Example

A typical contour plot (graphical depiction of the raw data file) from one sample is shown below. Eight consecutive spectra from 20.2 to 20.5 min are extracted. As evident, each of these spectra contains several polypeptides at different charge states. It is impossible to obtain information on charge state and consequently mass and signal intensity on all polypeptides detected using the software supplied with the instrument.

Fig.1 reveals the high information density of typical CE-MS spectra. bottom left: contour plot of a typical CE-MS run. Signal intensity is plotted against m/z and migration time. A section (yellow line) of the CE-MS spectrum is shown enlarged in the figure above. Further magnification of a single peak is shown in the bottom right picture.

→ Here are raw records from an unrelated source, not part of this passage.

-- ==== Sys2Proof/Machine/Dictionary.lean ====
section
/-!
DEFINITION. Commands of the dictionary and its rights (chapter 14): DICTIONARY_WRITE, ownership, service access, the communication
objects with a command of their own. A writer stands for a request that its port's protocol has delivered (DEDUCED, log 26).
-/

namespace Sys2Proof.Machine

/-- A write request of a writer, carried out and answered (R326, R328). -/
def dictReq (w : Writer) (key : Nat) (v : Val) (lostTo : Option Writer) (s : State) : State :=
  if !s.reaches w then s else answer w key (writeRequest w key v lostTo s)

/-! ### When two writes meet (R332, R333) -/

/-- The order of sources: the logic engine, then the ports by Table 14.1. -/
def writerRank : Writer → Nat
  | .logic => 0
  | .port c _ => c

/-- The writer that keeps the tick against `w`, if another does: a higher rank, or the same rank and an earlier arrival. -/
def winnerOver (w : Writer) (earlier later : List Writer) : Option Writer :=
  match earlier.find? fun r => decide (writerRank r ≤ writerRank w) with
  | some r => some r
  | none => later.find? fun r => decide (writerRank r < writerRank w)

/-- R326, R333. `earlier` and `later` are the sources of the other writes to the same object in this dictionary tick, in the order of
their arrival. -/
def execDictionaryWrite (key : Nat) (v : Val) (w : Writer) (earlier later : List Writer) (s : State) : Res :=
  .next (dictReq w key v (winnerOver w earlier later) s)

/-! ### Write ownership (R330) -/

/-- R330. -/
def execOwnershipClaim (w : Writer) (s : State) : Res := .next (dictReq w Obj.NET_OWNER_CLAIM (.int 0x5A01) none s)
/-- R330. -/
def execOwnershipForce (w : Writer) (s : State) : Res := .next (dictReq w Obj.NET_OWNER_CLAIM (.int 0x5A02) none s)
/-- R330. -/
def execOwnershipRelease (w : Writer) (s : State) : Res := .next (dictReq w Obj.NET_OWNER_CLAIM (.int 0x5A03) none s)

/-- R330: NET_OWNER_TIMEOUT ms without an accepted request of the holder. -/
def execOwnershipTimeout (s : State) : Res :=
  .next (s.on .house fun s => if s.objN Obj.NET_OWNER_TIMEOUT * cyclesMs ≤ s.since s.net.ownerAt then ownerEnds 1 s else s)

/-! ### Service access (R331) -/

/-- R331. -/
def execServiceChallengeRead (w : Writer) (s : State) : Res :=
  .next (if !s.reaches w then s else answerRead w Obj.NET_SVC_CHALLENGE (readRequest w Obj.NET_SVC_CHALLENGE s))

/-- R331. -/
def execServiceResponse (signature : List Nat) (w : Writer) (s : State) : Res :=
  .next (dictReq w Obj.NET_SVC_RESPONSE (.bytes signature) none s)

/-- R331: NET_SVC_TIMEOUT s without a request of the session. -/
def execServiceAccessTimeout (w : Writer) (s : State) : Res :=
  .next (s.on .house fun s =>
    let past (r : Nat × Nat) : Bool := r.1 == w.ownerWord && decide (s.objN Obj.NET_SVC_TIMEOUT * cyclesSec ≤ s.since r.2)
    showNet (s.modNet fun n => { n with rights := n.rights.filter fun r => !past r }))

/-- R331: 60 s after the third invalid response on a port. -/
def execChallengeBlockEnd (port : Nat) (s : State) : Res :=
  .next (s.on .house fun s =>
    s.modNet fun n => { n with blocked := n.blocked.filter fun b => !(b.1 == port && decide (60 * cyclesSec ≤ s.since b.2)) })

/-! ### Communication objects with a command (R351, R352) -/

/-- R352: 0x1010:01. `hold` is the HOLD voltage at the hold-up check. -/
def execStoreParameters (hold : Rat) (w : Writer) (s : State) : Res :=
  .next (if !s.reaches w then s
    else answer w Obj.CIA_STORE
      (if !s.alive .house then (some 0x06060000, s)
       else match writeCheck s w Obj.CIA_STORE (.int 0x65766173) false with
        | 0 => storeParams 0x65766173 hold w s
        | a => (some a, s)))

/-- R351: 0x1011:01. -/
def execRestoreDefaults (w : Writer) (s : State) : Res := .next (dictReq w Obj.CIA_RESTORE (.int 0x64616F6C) none s)

/-- R352: 0 to 0x1003:00. -/
def execErrorHistoryClear (w : Writer) (s : State) : Res := .next (dictReq w Obj.CIA_ERROR_COUNT (.int 0) none s)

end Sys2Proof.Machine
end

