-- ==== Sys2Proof/Machine/Network.lean ====
section
/-!
DEFINITION. The ports (chapter 14): CANopen on CAN A and CAN B, the service protocol, the host SPI port, the backbone switch with its bypass
relays, and links.
-/

namespace Sys2Proof.Machine

/-- The source a CAN port is to the dictionary: session 0 of its port (R329). -/
def canWriter (c : Fin 2) : Writer := .port (canPort c) 0

/-- A CAN port takes part in communication: in use, and booted up (Table 14.4). -/
def canRuns (s : State) (c : Fin 2) : Bool := canOn s c && s.net.can[c].booted

/-! ### NMT (R336) -/

/-- R336. -/
def execNmtStart (c : Fin 2) (s : State) : Res := .next (if canRuns s c then canGo c 5 s else s)
/-- R336. -/
def execNmtStop (c : Fin 2) (s : State) : Res := .next (if canRuns s c then canGo c 4 s else s)
/-- R336. -/
def execNmtEnterPreop (c : Fin 2) (s : State) : Res := .next (if canRuns s c then canGo c 127 s else s)

/-- Whether a communication object is one of this port's: its PDOs, or an object that serves both ports (R351). -/
def portObject (s : State) (c : Fin 2) (key : Nat) : Bool :=
  match pdoOf (key / 256) with
  | some (rx, i) => s.objN (Obj.NET_PDO_PORT (if rx then i else 16 + i)) == c.val
  | none => true

/-- Reset communication (R336, R352): the port's communication objects written since take effect; boot-up. -/
def resetComm (c : Fin 2) (s : State) : State :=
  let mine := s.resetWrites.filter fun x => portObject s c x.1
  let s := { s with objs := overlay s.objs mine, resetWrites := s.resetWrites.filter fun x => !portObject s c x.1 }
  bootUp c s

/-- R336. -/
def execNmtResetNode (c : Fin 2) (s : State) : Res := .next (if canRuns s c then resetComm c s else s)
/-- R336. -/
def execNmtResetComm (c : Fin 2) (s : State) : Res := .next (if canRuns s c then resetComm c s else s)

/-! ### SDO and USDO (R334, R335) -/

/-- Length of an object's value in bytes; 0 for strings and domains. -/
def valueSize (s : State) (key : Nat) : Nat :=
  let idx := key / 256
  if 0xA000 ≤ idx then (match findTag s (tagOfKey key) with | some x => (typeBits x.defn.type + 7) / 8 | none => 4)
  else match objRow idx (key % 256) with
    | some r => r.ty.size
    | none => 4

/-- A value as bytes, most significant first. -/
def valueBytes (s : State) (key : Nat) (v : Val) : List Nat :=
  match v with
  | .int z => bytesBE (valueSize s key) (z % 256 ^ valueSize s key).toNat
  | .real q => bytesBE 4 (f32Bits q)
  | .nonfinite => bytesBE 4 quietNaN
  | .bytes b => b

/-- Bytes of an expedited transfer and of one segment: 4 and 7 on CAN A, 56 and 60 on CAN B (PRESUMED, log 27). -/
def sdoShort (c : Fin 2) : Nat := if c = 0 then 4 else 56
def sdoSegment (c : Fin 2) : Nat := if c = 0 then 7 else 60

/-- An SDO transfer ends with an abort. -/
def sdoAbort (c : Fin 2) (key code : Nat) (s : State) : State :=
  (s.modCan c fun x => { x with sdo := none }).reply (canWriter c) key code

/-- A segmented write has come in whole. -/
def wholeValue (all : List Nat) (v : Val) : Val := match v with | .bytes _ => .bytes all | v => v

/-- One segment of the transfer that runs (Table 14.4). -/
def sdoNext (c : Fin 2) (x : SdoSt) (toggle : Bool) (bytes : List Nat) (last : Bool) (v : Val) (s : State) : State :=
  let w := canWriter c
  if toggle != x.toggle then sdoAbort c x.key 0x05030000 s
  else if x.write then
    let all := x.bytes ++ bytes
    if last then
      (if all.length ≠ x.total then sdoAbort c x.key 0x06070010 s
       else answer w x.key (writeRequest w x.key (wholeValue all v) none (s.modCan c fun y => { y with sdo := none })))
    else
      ((s.modCan c fun y => { y with sdo := some { x with bytes := all, toggle := !toggle, at_ := s.now } }).renew w true).respond
        (canPort c) 0 3 [w.ownerWord, x.key, all.length]
  else
    let rest := x.bytes.drop (sdoSegment c)
    let s := s.modCan c fun y => { y with sdo := if rest.isEmpty then none else some { x with bytes := rest, toggle := !toggle, at_ := s.now } }
    (s.renew w true).respond (canPort c) 0 3 (((w.ownerWord : Nat) : Int) :: (x.key : Int) :: (x.bytes.take (sdoSegment c)).map Int.ofNat)

/-- A read: expedited, or the begin of a segmented transfer. -/
def sdoRead (c : Fin 2) (key : Nat) (s : State) : State :=
  let w := canWriter c
  let r := readRequest w key (s.modCan c fun x => { x with sdo := none })
  match r.1 with
  | .error _ => answerRead w key r
  | .ok v =>
    let b := (valueBytes s key v).reverse
    let b := match v with | .bytes b => b | _ => b
    if b.length ≤ sdoShort c then answerRead w key r
    else
      ((r.2.modCan c fun x => { x with sdo := some ⟨key, false, b, b.length, false, s.now⟩ }).renew w true).respond
        (canPort c) 0 3 [w.ownerWord, key, b.length]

Evaluating and deconvoluting a ce-ms spectrum (Fig.2, A and B) with MosaiquesVisu is a three step procedure:

First, ms-peak signatures are identified & extracted using a proprietary detection scheme. Peaks are discriminated by shape of their isotopic envelope, S/N ratio and a-priory knowledge of peptide signatures in TOF-spectra.

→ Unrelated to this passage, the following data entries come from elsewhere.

/-- One output-bound tag (Table 13.4); outputs 13 to 16 stand for the contactor drivers. -/
def writeTag (s : State) (x : TagSt) : State :=
  let d := x.defn
  match d.binding with
  | 4 =>
    (match idOf 12 d.to_, idOf 4 (d.to_ - 12) with
     | some o, _ => fieldOut o (x.val != 0) 0 s
     | none, some i => driverOut i (x.val != 0) 0 s
     | none, none => s)
  | 6 => objectOut x s
  | 10 => pierOut d (tagVal d.type x.val) s
  | _ => s

/-- A station's output telegram: sent to a station that is PRESENT, resumed at the output write of the first cycle that latched fresh inputs
(R315, R316). Counter and bytes go out; 0x600C tells the time in ms since its last telegram before. -/
def writeStation (s : State) (i : StationId) : State :=
  let t := s.lgc.station[i]
  let back := (t.st == 1 || t.st == 4) && t.latched
  if t.st ≠ 2 && !back then s
  else
    let s := if back then
        ((s.modStn i fun t => { t with st := 2 }).setN (Obj.LGC_STN_STATE i) 2).log 0x600C [i.val + 1, s.since t.awayFrom / cyclesMs]
      else s
    let c := (t.sent + 1) % 4294967296
    let bytes := stationPayload s (i.val + 1)
    (s.modStn i fun t => { t with sent := c }).send 2 51 ([(i.val + 1 : Int), (c : Int)] ++ bytes.map Int.ofNat)

/-- The output write of R300. -/
def writeOutputs (s : State) : State :=
  if !s.lgc.valid then s
  else (List.finRange 64).foldl writeStation (s.lgc.image.tags.foldl writeTag s)

/-! ### Journal (R312) -/

/-- The journal of a cycle that changed `lines` lines: these, those of the cycle before and those kept. `hold` is the HOLD voltage. -/
def journal (lines : Nat) (hold : Rat) (s : State) : State :=
  let n := min 16320 (lines + s.lgc.marked + s.lgc.kept)
  let s := s.setR Obj.NVS_HOLD_V (r32 hold)
  let ea := energyHeld s hold
  let es := energyNeeded s .journal n
  if ea < es ∨ s.nvs.stopped ∨ !s.alive .house then
    let s := deferStore .journal ea es s
    let s := if s.lgc.lag then s else s.log 0x6005 [n]
    showLogic ((s.modLgc fun l => { l with lag := true, kept := min 16320 (l.kept + l.marked), marked := lines }).bump Obj.LGC_RETAIN_LAG)
  else
    let b : Fin 2 := Fin.ofNat 2 (1 - s.lgc.lastBank % 2)
    let s := undeferStore .journal s
    let s := s.modLgc fun l => { l with
      bank := l.bank.set b (some l.image), lastBank := b.val, lag := false, marked := min 16320 (lines + l.kept), kept := 0 }
    showLogic (s.setN Obj.LGC_RETAIN_LAG 0)

/-! ### The cycle -/

/-- Writes of the engine's objects take effect at the boundary (R324). -/
def takeLogicWrites (s : State) : State :=
  let mine (c : ObjCell) : Bool := decide (0x510000 ≤ c.1 ∧ c.1 < 0x530000)
  let ws := s.commitWrites.filter mine
  ws.foldl (fun s c => actNow s (s.dueCell .nextCommit c)) { s with commitWrites := s.commitWrites.filter fun c => !mine c }

/-- T_c and e of the boundary (R303). -/
def takePeriod (s : State) : State :=
  let tc := s.objN Obj.LGC_CYCLE_PERIOD
  let s := if tc = s.lgc.tc then s else s.log 0x600D [s.lgc.tc, tc]
  let s := s.modLgc fun l => { l with tc := tc, stretch := stretchMs s tc }
  showLogic (s.setN Obj.LGC_PERIOD_IN_FORCE (s.lgc.tc + s.lgc.stretch))

/-- R302: the overrun limit; the fence is requested after its event. -/
def cycleLimit (s : State) : State :=
  let run := s.objN Obj.LGC_OVERRUN_RUN
  if run ≠ 0 ∧ s.objN Obj.LGC_OVERRUN_LIMIT ≤ run then fence .logic (s.log 0x6003 [run]) else s

/-- R302: a boundary reached while the cycle is busy is skipped; in the cycle of an exchange it does not count (R320). -/
def skipBoundary (s : State) : State :=
  let s := takePeriod (takeLogicWrites s)
  let s := if s.lgc.exchanging then s
    else
      let s := (s.bump Obj.LGC_OVERRUN_COUNT).setN Obj.LGC_OVERRUN_RUN (min 255 (s.objN Obj.LGC_OVERRUN_RUN + 1))
      s.log 0x6002 [s.lgc.busy, s.objN Obj.LGC_OVERRUN_RUN]
  let s := s.setBit Obj.LGC_STATUS 5 true
  cycleLimit (s.modLgc fun l => { l with skipped := l.skipped + 1, nextAt := l.nextAt + periodCycles s })

/-- R313: RESET_RETAIN at a boundary. -/
def startInitial (s : State) : State :=
  let s := (s.modLgc fun l => { l with image := initialImage l.program l.image.count l.image.lt, resetRetain := false }).setBit Obj.LGC_STATUS 7 true
  s.log 0x6006 [boolNat s.lgc.bank[(0 : Fin 2)].isSome, boolNat s.lgc.bank[(1 : Fin 2)].isSome]

/-- What the boundary itself does before the latch: exchange, initial values, logic time (R304) and the cycle count. -/
def openCycle (s : State) : State :=
  let b := s.lgc.nextAt
  let s := match s.lgc.exchange with
    | some i => if i = 0 ∨ i ≤ b then (exchange s).modLgc fun l => { l with exchanging := true } else s.modLgc fun l => { l with exchanging := false }
    | none => s.modLgc fun l => { l with exchanging := false }
  let s := if s.lgc.resetRetain then startInitial s else s
  let adv := if s.lgc.starting then s.lgc.tc * 1000 else (b - s.lgc.lastAt) / cyclesMs * 1000
  s.modImage fun i => { i with
    count := i.count + 1, lt := i.lt + adv, tags := i.tags.map fun x => { x with oldVal := x.val, oldQ := x.q } }

/-- Busy time, load and idle (R301, Table 13.9). -/
def closeCycle (b busy : Nat) (s : State) : State :=
  let te := s.lgc.tc + s.lgc.stretch
  let next := b + periodCycles s
  let endAt := b + cyclesUs busy
  let loads := (b, busy) :: s.lgc.loads.filter fun x => decide (b < x.1 + cyclesSec)
  let s := s.modLgc fun l => { l with
    busyUntil := endAt, busy := busy, skipped := 0, lastAt := b, nextAt := next, starting := false, loads := loads }
  let s := s.setN Obj.LGC_MAX_BUSY (max (s.objN Obj.LGC_MAX_BUSY) busy)
  let s := s.setR Obj.LGC_LOAD (r32 (mkRat ((loads.map (·.2)).sum : Nat) 10000))
  let s := (s.setN Obj.LGC_CYCLE_COUNT s.lgc.image.count).setN Obj.LGC_LT s.lgc.image.lt
  let short := decide ((100 - s.objN Obj.LGC_IDLE_MIN) * te * 1000 < busy * 100) && decide (endAt ≤ next)
  let s := s.setBit Obj.LGC_STATUS 4 short
  if short then s.logOnce 0x6004 0 [busy, te] else s

/-- One cycle at its boundary (Table 13.1). -/
def runCycle (run : CycleRun) (s : State) : State :=
  let b := s.lgc.nextAt
  let s := if s.lgc.skipped = 0 then s.setN Obj.LGC_OVERRUN_RUN 0 else s
  let s := (takePeriod (takeLogicWrites s)).setBit Obj.LGC_STATUS 5 false
  let s := cycleLimit s
  if s.fenced .logic then s
  else
    let s := latch (showLogic (openCycle s))
    let s := if s.lgc.valid then execute run s else s
    let s := writeOutputs s
    let lines := if s.lgc.exchanging then 16320 else min 16320 run.lines
    let s := closeCycle b run.busy (journal lines run.hold s)
    let s := showLogic s
    if isDuplex s && s.twn.active then linkSend 50 [s.lgc.image.count, lines] s else s

end Sys2Proof.Machine
end

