-- ==== Sys2Proof/Machine/Dispatch.lean ====
section
/-!
DEFINITION. The one place where a command finds its meaning: one arm per constructor of `Instr`, in the order of the
opcode table, each a direct call of the meaning of that row.
-/

namespace Sys2Proof.Machine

MS-peaks are subsequently merged into so-called CEMS-peaks (Fig.2, C) with a finite temporal extend and a well defined location in m/z in migration time. In case of positively resolved isotopic structure, they are assigned a charge state along with a corresponding confidence measure.
The list of merged CEMS-peaks is referred to as CEMS-list and will be made available to you.

In the third step, conjugated peaks are identified using a probabilistic clustering scheme. This specifically tailored algorithm yields a maximum likelihood estimate to the question:

What substances/masses give rise the observed ensemble of cems-peaks in the spectrum.

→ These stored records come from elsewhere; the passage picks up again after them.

-- ==== Sys2Proof/Safety.lean ====
section
/-!
DEFINITION. What a run keeps, in the terms the statements use: the parts of the state that a command may or may not change, the
invariant of the dictionary's stores and of the event log, and observers of outcomes and events.
-/

namespace Sys2Proof.Machine

/-! ### Outcomes and events -/

/-- Command c on state s answers a next state, and P holds of it. -/
def Completes (c : Instr) (s : State) (P : State → Prop) : Prop := ∃ t, exec c s = .next t ∧ P t

/-- The log buffer has room for n more records (R394). -/
def State.hasRoom (s : State) (n : Nat) : Bool := decide (s.logBuf.length + n ≤ logCapacity)

/-- Between s and t an event was logged with this code and data, stamped with the module time of s (R28, R393). -/
def newEvent (s t : State) (code : Nat) (data : List Rat) : Bool :=
  t.logBuf.any fun r => decide (s.logSeq ≤ r.seq) && r.code == code && r.data == data && r.mt == s.now

/-- A request of this writer to an object of this island is carried out, not turned away: its port's island, the house island and the
object's island act (R24, R328), the module does not stand by (R407, R412), and the writer may write (R326, R329). -/
def State.serves (s : State) (w : Writer) (i : Island) : Bool :=
  s.reaches w && s.alive .house && s.alive i && !s.standsBy w && s.accepts w

/-- A write request of this writer passes every check of the arbiter (R326 to R333) and its island acts: the write is carried out. What a
command object's own operation then requires is named beside it. -/
def State.admits (s : State) (w : Writer) (key : Nat) (v : Val) : Bool :=
  s.reaches w && s.alive .house && s.alive (ownerIsland key) && writeCheck s w key v false == 0

/-! ### Parts -/

/-- The objects that commands other than a write to them change, under the spec's names, and for every chapter of the object dictionary
(INDEX.md) the rest of its objects under the chapter's prefix; `blk` are the block instances (R170). BASE_STATUS, BASE_OFFSET, BASE_RATE
and BASE_HOLDOVER are the objects of the bases of network and twin time (Table 12.7). -/
inductive ObjGroup where
  | cia | mod | sup | nvs | tim | fio | twn | gfl | shr | frt | srv | pie | edg | gdv | acq | gal | lgc | net | saf | blk
  | other | ACQ_CAL_GAIN | ACQ_CAL_OFFSET | ACQ_CH_STATUS | ACQ_CH_VALUE | ACQ_DIAG_ERROR | ACQ_FC_DELAY | ACQ_FC_LATENCY
  | ACQ_FC_RATE | ACQ_FC_STATUS | ACQ_FC_UNSETTLED | ACQ_FC_VALUE | ACQ_OVERRANGE_COUNT | ACQ_SD_STATUS | ACQ_START_OVERLAP
  | ACQ_STATUS | ACQ_TRACK_DRIFT | CIA_ERROR_COUNT | CIA_ERROR_FIELD | CIA_ERROR_REGISTER | CVU_DROPPED | CVU_RESULT
  | CVU_STATUS | EDG_CH_CLIPPED | EDG_CH_GUARD_COUNT | EDG_CH_LATE | EDG_CH_REMOVED | EDG_CH_STATIC_CTRL | EDG_CH_STATUS
  | EDG_RAW_ENABLE | EDG_RAW_HIGH | EDG_RAW_LOW | EDG_SRC_ACTIVE | EDG_STATUS | EDG_TB_LATE | EDG_TB_NEXT_ZERO | EDG_TB_PERIOD
  | EDG_TRG_CFG | EDG_TRG_LATCH_SRC | EDG_TRG_LATCH_TIME | EDG_TRG_PERIODS | EDG_TRG_STATUS | FIO_CD_CURRENT | FIO_CD_IGNORED
  | FIO_CD_STATUS | FIO_DI_CURRENT | FIO_DI_STATUS | FIO_DO_CURRENT | FIO_DO_STATUS | FIO_FORCE | FIO_MAX_LATENESS | FIO_STATUS
  | FRT_COAST_COUNT | FRT_DELTA_P_COAST | FRT_IN_PLL_F | FRT_LAST_GAP | FRT_LAST_JUMP | FRT_LAST_PEAK | FRT_LAST_RIDE
  | FRT_LINK_ENERGY | FRT_RIDE_COUNT | FRT_STATUS | GAL_CONFIG | GAL_DATAGRAMS | GAL_DEPTH | GAL_DROPPED | GAL_MARK_COUNT
  | GAL_MARK_FRAC | GAL_MARK_K | GAL_MARK_TIME | GAL_RECORDS | GAL_STATUS | GAL_WIRE_RATE | GDV_BS_FORECAST | GDV_BS_REFRESHES
  | GDV_CH_STATUS | GDV_DESAT_COUNT | GDV_DIAG_RESULT | GDV_PORT_ACK_MISSING | GDV_PORT_FAULTS | GDV_PORT_LAST_CODE
  | GDV_PORT_STATUS | GDV_RAIL_V | GDV_SAFE_PATTERN | GDV_STATUS | GFL_CONFIG | GFL_E | GFL_EFF_KC | GFL_EFF_NOTCH_F
  | GFL_EFF_RV | GFL_EFF_XV | GFL_FREQ | GFL_F_RES | GFL_P_MEAS | GFL_P_MECH | GFL_Q_MEAS | GFL_STATUS | GFL_THETA | GFL_V_NEG
  | GFL_V_ZERO | GFL_ZETA | LGC_CYCLE_COUNT | LGC_LOAD | LGC_LT | LGC_MAX_BUSY | LGC_OVERRUN_COUNT | LGC_OVERRUN_RUN
  | LGC_PERIOD_IN_FORCE | LGC_PROG_CHECK | LGC_PROG_ID | LGC_RETAIN_LAG | LGC_STAGED_ID | LGC_STATUS | LGC_STN_DROPS
  | LGC_STN_ID | LGC_STN_LAST_RX | LGC_STN_STATE | LGC_WCET_BUSY | MOD_FW_IMAGE | MOD_FW_VERSION | MOD_LOCKOUT_CAUSE
  | MOD_STAGE_SAFE_CAUSE | MOD_STATUS | MOD_TRANSITION_COUNT | NET_ABORTS | NET_CAN_STATE | NET_DUP_DISCARDED | NET_LAST_ABORT
  | NET_LATE_TX | NET_OWNER | NET_SESSIONS | NET_STATUS | NET_WRITES_LOST | NVS_DEFERRED | NVS_ECC_CORRECTED | NVS_HOLD_C
  | NVS_HOLD_V | NVS_IMAGE_STATE | NVS_LOG_DROPPED | NVS_STATUS | PIE_CONFIG | PIE_ECC_CORRECTED | PIE_GRAPH_CHECK
  | PIE_GRAPH_ID | PIE_INSTANCE_COUNT | PIE_LAST_COMMIT | PIE_LOAD | PIE_MAX_CRIT | PIE_MAX_TOTAL | PIE_OFFPLAN_COUNT
  | PIE_OVERRUN_COUNT | PIE_OVERRUN_RUN | PIE_POST_OVERRUN_COUNT | PIE_STATUS | PIE_WCET_CRIT | PIE_WCET_TOTAL | SAF_ABSENCE
  | SAF_CONN_LAST_AGE | SAF_CONN_REJECTED | SAF_CONN_STATUS | SAF_SOC_OPERATIONS | SAF_SOC_SINCE_PROOF | SAF_SOC_STATUS
  | SAF_SSD_VALUE | SAF_STATUS | SAF_UNKNOWN_ID | SHR_ANCHOR_COUNT | SHR_ANCHOR_LATE | SHR_DELTA_F | SHR_DELTA_F_REST
  | SHR_DELTA_THETA | SHR_DELTA_V | SHR_DELTA_V_REST | SHR_F_MEAN | SHR_LINE_F | SHR_LINE_V | SHR_STATUS | SHR_V_MEAN
  | SRV_CAN_RES | SRV_CAN_SCORE | SRV_COHERENCE | SRV_CONFIG | SRV_DFN_AD | SRV_DKC_AD | SRV_DR_AD | SRV_DX_AD | SRV_F_PEAK
  | SRV_F_UPPER | SRV_N_EST | SRV_N_PARALLEL | SRV_ROUND_COUNT | SRV_STATUS | SRV_Z1_R | SRV_Z1_X | SRV_ZETA_PEAK
  | SRV_ZETA_SWING | SRV_Z_ANGLE | SRV_Z_MAG | SUP_INTERRUPTIONS | SUP_LAST_INTERRUPTION | SUP_RAIL | SUP_STATUS | THM_BROKEN
  | THM_PEAK | THM_SHUTDOWN_SENSOR | THM_STATUS | THM_TEMP | THM_THROTTLE_STEP | TIM_BOOT_COUNT | TIM_NTA_DISCARDED
  | TIM_NTA_GM_ID | TIM_NTA_PATH_DELAY | TIM_NTA_STEPS_REMOVED | TIM_PLL_LOSSES | TIM_REF_DEV | TIM_STATUS | TIM_TC_CORRECTED
  | TWN_GRID_PHASE | TWN_LAST_INTERRUPTION | TWN_LINK_ERRORS | TWN_LINK_LATENCY | TWN_MISMATCHES | TWN_PARTNER_FW
  | TWN_PARTNER_SERIAL | TWN_STATUS | TWN_TAKEOVERS | BASE_STATUS | BASE_OFFSET | BASE_RATE | BASE_HOLDOVER
deriving DecidableEq, Repr

/-- Where an object's keys lie: its first key, the distance from one instance to the next, the number of instances, and the number of
places reserved for its sub-indices. -/
structure ObjSpan where
  base : Nat
  step : Nat
  count : Nat
  width : Nat
  group : ObjGroup

/-- A key belongs to the object. -/
def ObjSpan.covers (r : ObjSpan) (key : Nat) : Bool :=
  decide (r.base ≤ key) && decide ((key - r.base) / r.step < r.count) && decide ((key - r.base) % r.step < r.width)

/-- The listed objects of this chapter and their places. -/
def acqObjs : List ObjSpan := [
  ⟨Obj.ACQ_CAL_GAIN 0, 0x100, 24, 1, .ACQ_CAL_GAIN⟩,
  ⟨Obj.ACQ_CAL_OFFSET 0, 0x100, 24, 1, .ACQ_CAL_OFFSET⟩,
  ⟨Obj.ACQ_CH_STATUS 0, 0x100, 24, 1, .ACQ_CH_STATUS⟩,
  ⟨Obj.ACQ_CH_VALUE 0, 0x100, 24, 1, .ACQ_CH_VALUE⟩,
  ⟨Obj.ACQ_DIAG_ERROR 0, 0x100, 24, 1, .ACQ_DIAG_ERROR⟩,
  ⟨Obj.ACQ_FC_DELAY 0, 0x100, 16, 1, .ACQ_FC_DELAY⟩,
  ⟨Obj.ACQ_FC_LATENCY 0, 0x100, 16, 1, .ACQ_FC_LATENCY⟩,
  ⟨Obj.ACQ_FC_RATE 0, 0x100, 16, 1, .ACQ_FC_RATE⟩,
  ⟨Obj.ACQ_FC_STATUS 0, 0x100, 16, 1, .ACQ_FC_STATUS⟩,
  ⟨Obj.ACQ_FC_UNSETTLED 0, 0x100, 16, 1, .ACQ_FC_UNSETTLED⟩,
  ⟨Obj.ACQ_FC_VALUE 0, 0x100, 16, 1, .ACQ_FC_VALUE⟩,
  ⟨Obj.ACQ_OVERRANGE_COUNT 0, 0x100, 24, 1, .ACQ_OVERRANGE_COUNT⟩,
  ⟨Obj.ACQ_SD_STATUS 0, 0x100, 8, 1, .ACQ_SD_STATUS⟩,
  ⟨Obj.ACQ_START_OVERLAP 0, 0x100, 24, 1, .ACQ_START_OVERLAP⟩,
  ⟨Obj.ACQ_STATUS, 0x1000000, 1, 1, .ACQ_STATUS⟩,
  ⟨Obj.ACQ_TRACK_DRIFT 0, 0x100, 24, 1, .ACQ_TRACK_DRIFT⟩]

/-- The listed objects of this chapter and their places. -/
def ciaObjs : List ObjSpan := [
  ⟨Obj.CIA_ERROR_COUNT, 0x1000000, 1, 1, .CIA_ERROR_COUNT⟩,
  ⟨Obj.CIA_ERROR_FIELD 0, 0x1000000, 1, 64, .CIA_ERROR_FIELD⟩,
  ⟨Obj.CIA_ERROR_REGISTER, 0x1000000, 1, 1, .CIA_ERROR_REGISTER⟩]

Fig. 2 Graphical representation of the raw data, CEMS-list and PROT-list: Panel A: Shows the total ion current (upper part) and the summarized spectra (lower part). Panel B: Shows the same spectrum as a two dimensional contour plot of signal intensity over m/z (y-axis) and migration time in min (x-axis).Panel C: Refined CEMS-peaks. Panel D: The deconvoluted spectrum showing the real masses on y-axis.

The outcome of this final evaluation step is a list of substances, localized in mass and migration-time, each bearing a confidence measure for their existence (Fig.2, D). The final list is referred to as PROT-list and will be made available to you.

The output data, CEMS-list and PROT-list can either be downloaded from our server or sent to you via email. Both sets of data can be visualized as contour plot in the Peptex window. Below you see an example of these lists viewed in MS-Excel®.

Below you see an example of these lists viewed in MS-Excel®.

Assoc-Protein	ID tag of polypeptide (derived from mass and migration time)
Assoc-Mass	Mass (based on calculated charge and mass/charge)
Charge	charge based on isotopic distribution and conjugated peaks
Confid.[%]	Confidence of charge assignment
t0[min]	Migration/retention time in spectrum
m/z[Da]	Mass/charge
Counts	Total counts from this peak (amplitude)
SNR	signal to noise ratio

This list is the basis for the right panel containing the information on actual mass of the polypeptides identified.

Label	ID tag of polypeptide (derived from mass and migration time)
t0	Migration/retention time in spectrum
m0	Mass
Counts	Total detector counts of this polypeptide
Prob	Probability for this polypeptide to exist

Using MosaiquesVisu, a typical CE-MS run of a complex sample can be analyzed within several minutes resulting in the peaklist shown above, with an error-rate of less than 2 %. The development of this key element in the use of CE-MS for biomarker discovery enabled the analysis and evaluation of human urine with the aim to pinpoint disease-specific polypeptides.